Top of SUPPLIED RECORDS

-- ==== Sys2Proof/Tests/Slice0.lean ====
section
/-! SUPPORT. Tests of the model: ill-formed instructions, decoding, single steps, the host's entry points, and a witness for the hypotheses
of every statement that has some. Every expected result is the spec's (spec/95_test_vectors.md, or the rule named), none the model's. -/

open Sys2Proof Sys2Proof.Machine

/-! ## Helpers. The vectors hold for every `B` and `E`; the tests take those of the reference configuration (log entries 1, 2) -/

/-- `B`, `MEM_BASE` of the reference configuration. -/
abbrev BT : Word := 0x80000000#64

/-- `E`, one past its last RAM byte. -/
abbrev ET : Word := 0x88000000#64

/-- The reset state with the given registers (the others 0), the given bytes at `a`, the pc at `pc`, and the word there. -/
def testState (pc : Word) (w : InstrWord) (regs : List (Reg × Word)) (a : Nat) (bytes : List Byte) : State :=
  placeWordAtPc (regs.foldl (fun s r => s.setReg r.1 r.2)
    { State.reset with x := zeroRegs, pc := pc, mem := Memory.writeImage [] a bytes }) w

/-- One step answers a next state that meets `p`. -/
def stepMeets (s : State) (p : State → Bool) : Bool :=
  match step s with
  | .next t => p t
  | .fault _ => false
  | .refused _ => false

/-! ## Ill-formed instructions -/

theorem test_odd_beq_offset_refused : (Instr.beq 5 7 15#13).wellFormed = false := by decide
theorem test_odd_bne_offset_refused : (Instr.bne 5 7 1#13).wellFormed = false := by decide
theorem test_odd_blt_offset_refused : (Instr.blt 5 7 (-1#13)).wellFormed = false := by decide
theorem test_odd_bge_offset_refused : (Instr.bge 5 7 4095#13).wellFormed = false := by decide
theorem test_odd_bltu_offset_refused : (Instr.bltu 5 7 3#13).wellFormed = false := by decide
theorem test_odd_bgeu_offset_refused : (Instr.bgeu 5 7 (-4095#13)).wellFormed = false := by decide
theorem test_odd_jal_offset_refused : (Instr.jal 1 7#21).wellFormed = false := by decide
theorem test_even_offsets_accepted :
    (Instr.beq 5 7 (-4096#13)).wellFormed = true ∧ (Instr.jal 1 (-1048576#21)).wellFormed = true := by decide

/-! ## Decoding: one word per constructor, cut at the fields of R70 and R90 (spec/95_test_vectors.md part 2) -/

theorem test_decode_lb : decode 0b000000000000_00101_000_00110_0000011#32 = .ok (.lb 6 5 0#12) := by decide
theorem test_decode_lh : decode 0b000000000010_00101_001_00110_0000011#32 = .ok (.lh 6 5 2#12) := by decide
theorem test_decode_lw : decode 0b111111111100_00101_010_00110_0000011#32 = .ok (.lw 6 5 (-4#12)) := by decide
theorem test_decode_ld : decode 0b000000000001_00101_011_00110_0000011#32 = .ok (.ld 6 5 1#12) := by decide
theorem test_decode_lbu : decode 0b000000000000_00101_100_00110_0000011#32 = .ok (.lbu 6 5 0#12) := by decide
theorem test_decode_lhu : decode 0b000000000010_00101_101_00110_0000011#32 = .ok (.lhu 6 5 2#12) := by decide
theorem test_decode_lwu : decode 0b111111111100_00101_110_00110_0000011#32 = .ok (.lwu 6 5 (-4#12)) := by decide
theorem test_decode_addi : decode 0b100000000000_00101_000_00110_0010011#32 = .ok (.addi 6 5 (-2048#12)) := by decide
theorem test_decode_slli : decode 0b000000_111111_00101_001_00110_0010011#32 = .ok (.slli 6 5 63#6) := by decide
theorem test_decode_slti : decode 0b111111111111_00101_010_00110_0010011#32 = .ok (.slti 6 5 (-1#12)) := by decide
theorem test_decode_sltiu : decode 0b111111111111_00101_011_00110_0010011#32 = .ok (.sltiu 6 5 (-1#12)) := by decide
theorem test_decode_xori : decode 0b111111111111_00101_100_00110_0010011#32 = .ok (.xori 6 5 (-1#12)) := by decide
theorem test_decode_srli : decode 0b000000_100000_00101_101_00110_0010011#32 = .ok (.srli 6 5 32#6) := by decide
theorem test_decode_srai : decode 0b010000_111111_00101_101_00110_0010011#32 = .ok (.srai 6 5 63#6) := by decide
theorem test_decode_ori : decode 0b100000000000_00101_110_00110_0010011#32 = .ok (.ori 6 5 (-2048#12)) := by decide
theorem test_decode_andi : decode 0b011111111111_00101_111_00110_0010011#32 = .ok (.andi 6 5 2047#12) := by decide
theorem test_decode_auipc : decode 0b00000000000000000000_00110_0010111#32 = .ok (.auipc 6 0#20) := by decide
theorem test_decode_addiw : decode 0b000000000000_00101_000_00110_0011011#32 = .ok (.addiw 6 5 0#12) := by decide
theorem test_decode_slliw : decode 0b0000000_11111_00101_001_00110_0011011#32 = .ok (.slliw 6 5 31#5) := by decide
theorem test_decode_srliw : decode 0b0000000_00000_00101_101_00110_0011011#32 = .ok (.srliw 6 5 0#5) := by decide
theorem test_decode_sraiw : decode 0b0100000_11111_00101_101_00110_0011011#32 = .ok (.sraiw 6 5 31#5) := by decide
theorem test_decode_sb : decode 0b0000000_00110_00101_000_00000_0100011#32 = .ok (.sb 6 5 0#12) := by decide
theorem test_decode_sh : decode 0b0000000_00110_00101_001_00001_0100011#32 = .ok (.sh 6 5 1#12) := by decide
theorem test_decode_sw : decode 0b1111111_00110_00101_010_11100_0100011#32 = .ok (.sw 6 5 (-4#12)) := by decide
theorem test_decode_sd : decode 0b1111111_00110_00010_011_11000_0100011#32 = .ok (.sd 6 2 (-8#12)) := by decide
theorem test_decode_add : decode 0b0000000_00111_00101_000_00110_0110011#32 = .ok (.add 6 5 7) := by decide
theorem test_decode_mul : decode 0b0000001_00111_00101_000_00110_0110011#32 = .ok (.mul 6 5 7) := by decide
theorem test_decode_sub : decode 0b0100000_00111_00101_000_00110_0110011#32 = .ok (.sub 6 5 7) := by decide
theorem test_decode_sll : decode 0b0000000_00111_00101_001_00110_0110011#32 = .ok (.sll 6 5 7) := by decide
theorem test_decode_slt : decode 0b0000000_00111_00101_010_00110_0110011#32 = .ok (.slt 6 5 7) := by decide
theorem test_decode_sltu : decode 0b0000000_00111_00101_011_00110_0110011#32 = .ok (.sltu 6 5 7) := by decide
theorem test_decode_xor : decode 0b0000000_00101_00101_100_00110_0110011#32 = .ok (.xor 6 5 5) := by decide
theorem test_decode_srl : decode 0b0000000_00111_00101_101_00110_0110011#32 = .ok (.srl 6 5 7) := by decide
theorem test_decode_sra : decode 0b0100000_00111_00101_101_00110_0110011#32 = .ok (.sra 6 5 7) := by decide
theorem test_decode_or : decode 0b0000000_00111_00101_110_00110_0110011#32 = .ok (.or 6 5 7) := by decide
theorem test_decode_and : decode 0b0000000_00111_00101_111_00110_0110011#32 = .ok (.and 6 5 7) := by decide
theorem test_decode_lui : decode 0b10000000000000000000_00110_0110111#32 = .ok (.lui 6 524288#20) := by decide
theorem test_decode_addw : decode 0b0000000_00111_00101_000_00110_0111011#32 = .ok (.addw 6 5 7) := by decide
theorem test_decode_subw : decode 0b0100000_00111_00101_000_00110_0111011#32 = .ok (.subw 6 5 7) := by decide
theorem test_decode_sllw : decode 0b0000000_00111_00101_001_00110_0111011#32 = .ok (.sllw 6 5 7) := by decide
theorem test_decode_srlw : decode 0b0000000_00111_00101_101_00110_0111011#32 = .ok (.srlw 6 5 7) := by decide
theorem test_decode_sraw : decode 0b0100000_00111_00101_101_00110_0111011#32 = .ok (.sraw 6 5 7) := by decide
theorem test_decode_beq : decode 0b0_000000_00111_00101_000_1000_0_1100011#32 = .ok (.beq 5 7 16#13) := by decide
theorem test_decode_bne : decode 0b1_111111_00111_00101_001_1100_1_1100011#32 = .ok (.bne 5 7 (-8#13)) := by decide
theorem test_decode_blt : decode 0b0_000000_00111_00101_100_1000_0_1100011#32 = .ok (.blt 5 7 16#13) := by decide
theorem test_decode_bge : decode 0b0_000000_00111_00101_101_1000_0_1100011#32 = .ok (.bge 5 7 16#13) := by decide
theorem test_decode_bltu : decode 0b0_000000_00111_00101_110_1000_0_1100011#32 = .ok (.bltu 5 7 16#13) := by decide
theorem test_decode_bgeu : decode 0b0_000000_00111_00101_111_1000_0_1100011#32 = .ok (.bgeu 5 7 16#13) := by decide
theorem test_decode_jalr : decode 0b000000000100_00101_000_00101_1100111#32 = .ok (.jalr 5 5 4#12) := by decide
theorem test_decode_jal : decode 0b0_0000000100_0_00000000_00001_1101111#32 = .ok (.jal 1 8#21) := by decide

Bottom of SUPPLIED RECORDS
Top of SUPPLIED RECORDS

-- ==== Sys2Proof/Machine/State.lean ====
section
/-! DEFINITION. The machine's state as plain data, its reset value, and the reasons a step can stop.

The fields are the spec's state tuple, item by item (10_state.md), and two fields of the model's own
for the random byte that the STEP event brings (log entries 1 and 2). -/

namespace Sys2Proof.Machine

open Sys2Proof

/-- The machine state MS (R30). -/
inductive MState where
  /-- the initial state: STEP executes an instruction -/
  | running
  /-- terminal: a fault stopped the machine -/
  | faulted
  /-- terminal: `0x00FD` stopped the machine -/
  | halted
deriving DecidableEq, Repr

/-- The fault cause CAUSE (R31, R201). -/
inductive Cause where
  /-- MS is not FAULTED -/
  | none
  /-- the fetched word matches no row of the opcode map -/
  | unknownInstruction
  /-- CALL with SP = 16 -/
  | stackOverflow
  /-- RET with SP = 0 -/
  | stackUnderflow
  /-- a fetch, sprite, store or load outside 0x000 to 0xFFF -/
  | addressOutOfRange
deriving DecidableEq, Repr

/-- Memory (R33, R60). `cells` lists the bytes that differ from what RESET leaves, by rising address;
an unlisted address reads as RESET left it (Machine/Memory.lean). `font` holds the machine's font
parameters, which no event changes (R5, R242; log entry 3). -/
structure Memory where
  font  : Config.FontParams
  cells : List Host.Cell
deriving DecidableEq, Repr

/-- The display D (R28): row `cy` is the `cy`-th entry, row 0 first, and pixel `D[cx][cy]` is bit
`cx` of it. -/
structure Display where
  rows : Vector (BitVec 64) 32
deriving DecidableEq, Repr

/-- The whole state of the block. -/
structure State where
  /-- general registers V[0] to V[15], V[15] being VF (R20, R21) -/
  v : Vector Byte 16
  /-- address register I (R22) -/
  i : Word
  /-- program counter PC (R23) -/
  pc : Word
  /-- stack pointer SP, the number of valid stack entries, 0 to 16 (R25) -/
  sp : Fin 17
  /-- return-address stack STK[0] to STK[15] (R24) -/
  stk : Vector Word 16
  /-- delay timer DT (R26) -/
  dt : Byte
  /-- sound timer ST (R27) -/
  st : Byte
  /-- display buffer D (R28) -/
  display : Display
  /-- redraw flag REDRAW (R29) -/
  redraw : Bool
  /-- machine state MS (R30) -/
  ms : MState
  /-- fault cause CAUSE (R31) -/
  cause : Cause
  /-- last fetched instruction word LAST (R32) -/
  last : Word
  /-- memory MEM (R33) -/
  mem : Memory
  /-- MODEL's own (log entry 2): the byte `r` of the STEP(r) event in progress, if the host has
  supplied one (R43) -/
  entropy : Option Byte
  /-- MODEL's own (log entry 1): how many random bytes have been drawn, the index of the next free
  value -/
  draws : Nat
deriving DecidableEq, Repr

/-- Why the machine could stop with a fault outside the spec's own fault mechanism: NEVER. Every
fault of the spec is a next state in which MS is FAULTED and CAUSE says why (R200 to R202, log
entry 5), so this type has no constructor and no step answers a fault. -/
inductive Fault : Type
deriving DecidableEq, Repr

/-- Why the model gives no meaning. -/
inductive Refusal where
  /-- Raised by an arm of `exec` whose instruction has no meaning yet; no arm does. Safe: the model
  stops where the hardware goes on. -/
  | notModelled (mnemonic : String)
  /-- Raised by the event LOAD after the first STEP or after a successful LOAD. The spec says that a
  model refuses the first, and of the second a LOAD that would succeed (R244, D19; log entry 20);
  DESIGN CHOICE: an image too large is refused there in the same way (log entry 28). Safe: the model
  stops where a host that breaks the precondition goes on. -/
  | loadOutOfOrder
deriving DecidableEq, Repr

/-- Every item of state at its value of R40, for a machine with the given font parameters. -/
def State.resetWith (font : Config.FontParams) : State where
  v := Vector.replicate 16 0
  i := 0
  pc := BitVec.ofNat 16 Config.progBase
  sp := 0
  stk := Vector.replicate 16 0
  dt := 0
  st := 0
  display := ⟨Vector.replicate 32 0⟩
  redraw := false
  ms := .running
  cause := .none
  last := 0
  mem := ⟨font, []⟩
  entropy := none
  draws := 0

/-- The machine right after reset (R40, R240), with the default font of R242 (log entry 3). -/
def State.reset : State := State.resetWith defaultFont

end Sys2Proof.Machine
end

Bottom of SUPPLIED RECORDS

## AIM OF THE EXERCISE
Starting at the line above that holds "theorem test_decode_andi : decode" and ending at the line that holds "theorem test_decode_srliw : decode", transcribe each line exactly and include no other lines.

## YOUR RESPONSE
theorem test_decode_andi : decode 0b011111111111_00101_111_00110_0010011#32 = .ok (.andi 6 5 2047#12) := by decide
theorem test_decode_auipc : decode 0b00000000000000000000_00110_0010111#32 = .ok (.auipc 6 0#20) := by decide
theorem test_decode_addiw : decode 0b000000000000_00101_000_00110_0011011#32 = .ok (.addiw 6 5 0#12) := by decide
theorem test_decode_slliw : decode 0b0000000_11111_00101_001_00110_0011011#32 = .ok (.slliw 6 5 31#5) := by decide
theorem test_decode_srliw : decode 0b0000000_00000_00101_101_00110_0011011#32 = .ok (.srliw 6 5 0#5) := by decide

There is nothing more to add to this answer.